An example of such a status for one of the sources (proxy server): - Improved standard rules and dashboards. We added information about customers, added two separate profiles for tracking statuses for connectors and connected devices. As a result, all the rules are integrated into a single structure for generating incidents, and a case is created for each of them (just like when monitoring system components).
It turned out something like this: next two dashboards from the same ESM (one standard, the other ours). There is no problem with standard monitoring. And in our version - there are obvious problems with connecting to sources, the absence of events of a certain category and an increased flow of events from one of the devices. - There remains one very small but important problem: some audit events on target systems are very rare. For example, adding a user to a group of domain administrators in Active Directory or events on a change in the configuration of a network device (collected via tacacs-server Cisco ACS), etc. Moreover, the very fact of the occurrence of such an event is often already an IS incident even without additional correlation of the construction of complex chains of events.
And here the "old argument of the kings" remains the old and familiar scripting technique: as agreed with the customer, we emulate a test event on the target system with a certain frequency and thereby make sure that random errors in working with the audit will not cause the incident to not be detected.
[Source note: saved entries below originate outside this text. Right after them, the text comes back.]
-- ==== Sys2Proof/Machine/Traps.lean ====
section
/-! DEFINITION. The trap address comparator (49_cpm_traps.md R1310), the exit (R1312) and what the two traps share. -/

namespace Sys2Proof.Machine

/-- What `TrapKind(pc)` answers (R1310). -/
inductive TrapKind where
  | exit
  | bdos
  | bios (slot : Nat)
  | none
deriving DecidableEq, Repr

/-- `TrapKind(pc)` for slots from `base` on (R1310): the offset is an integer, with no wrap. -/
def trapKind (base pc : Word) : TrapKind :=
  if pc = 0x0000#16 then .exit
  else if pc = 0x0005#16 then .bdos
  else if base.toNat ≤ pc.toNat ∧ pc.toNat - base.toNat ≤ 48 ∧ (pc.toNat - base.toNat) % 3 = 0 then
    .bios ((pc.toNat - base.toNat) / 3)
  else .none

/-- The exit (R1312): `STATUS <- Exited` and nothing else (log 18). -/
def exitTrap (s : State) : Result := .next (s.setStatus .exited)

/-- What a BDOS or BIOS function ends in: a state, or a fault with the host as its calls have left it (R1501). -/
inductive TrapResult where
  | done (s : State)
  | fault (f : Fault) (h : HostEnv)
deriving DecidableEq, Repr

/-- The end of a trap (R1313, R1314): `pc <- Pop16()` on the memory the function left, `EI_DELAY <- 0`; a fault leaves every
component of the core as at the start `s` of the step (R1501). -/
def finishTrap (s : State) : TrapResult → Result
  | .done t => .next (t.popPc.setEiDelay false)
  | .fault f h => raise f { s with host := h }

end Sys2Proof.Machine
end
It is worth noting that, despite the high level of control over the events built within the framework of the model described above, we nevertheless conduct combat tests of the audit system and our incident analysis team on a regular basis (at least once a month). In this case, the methodology is as follows: the customer independently (or with our help) performs a set of actions involving the identification of an incident. For our part, firstly, we record the fact of obtaining all the initial information in the JSOC, and secondly, once again we confirm the correctness of the correlation rules, and finally, we check the reaction and the level of analysis of the incident by the first line of our JSOC team.
Level 3. Performance
The last measurement indicator remained - the system’s speed when reporting and investigating the incident by the analyst. In our case, potential delays entail a violation of the SLA, so we, of course, could not leave this issue aside.
In this case, as a rule, it is enough to determine the set of operations and reports necessary to investigate the most critical or frequency incidents and measure the time of their execution on the customer’s weighted average case. We take information about the speed of execution from two sources at once.
The first one is reports and scheduled operations that show us “reference” performance indicators. In this case, we made two types of reports that are run according to a schedule: a report on a deliberately empty filter and a report on typical events (the same source monitoring) with summation over fields. Based on the results of the work of these reports, we also collect statistics and look at the dynamics of changes:
Second - information on the time the current reports were completed by employees.
For this, I would like to finish the story about what, in our opinion, ensures the availability of the JSOC core and how we solve the problem of controlling it. Thanks for attention.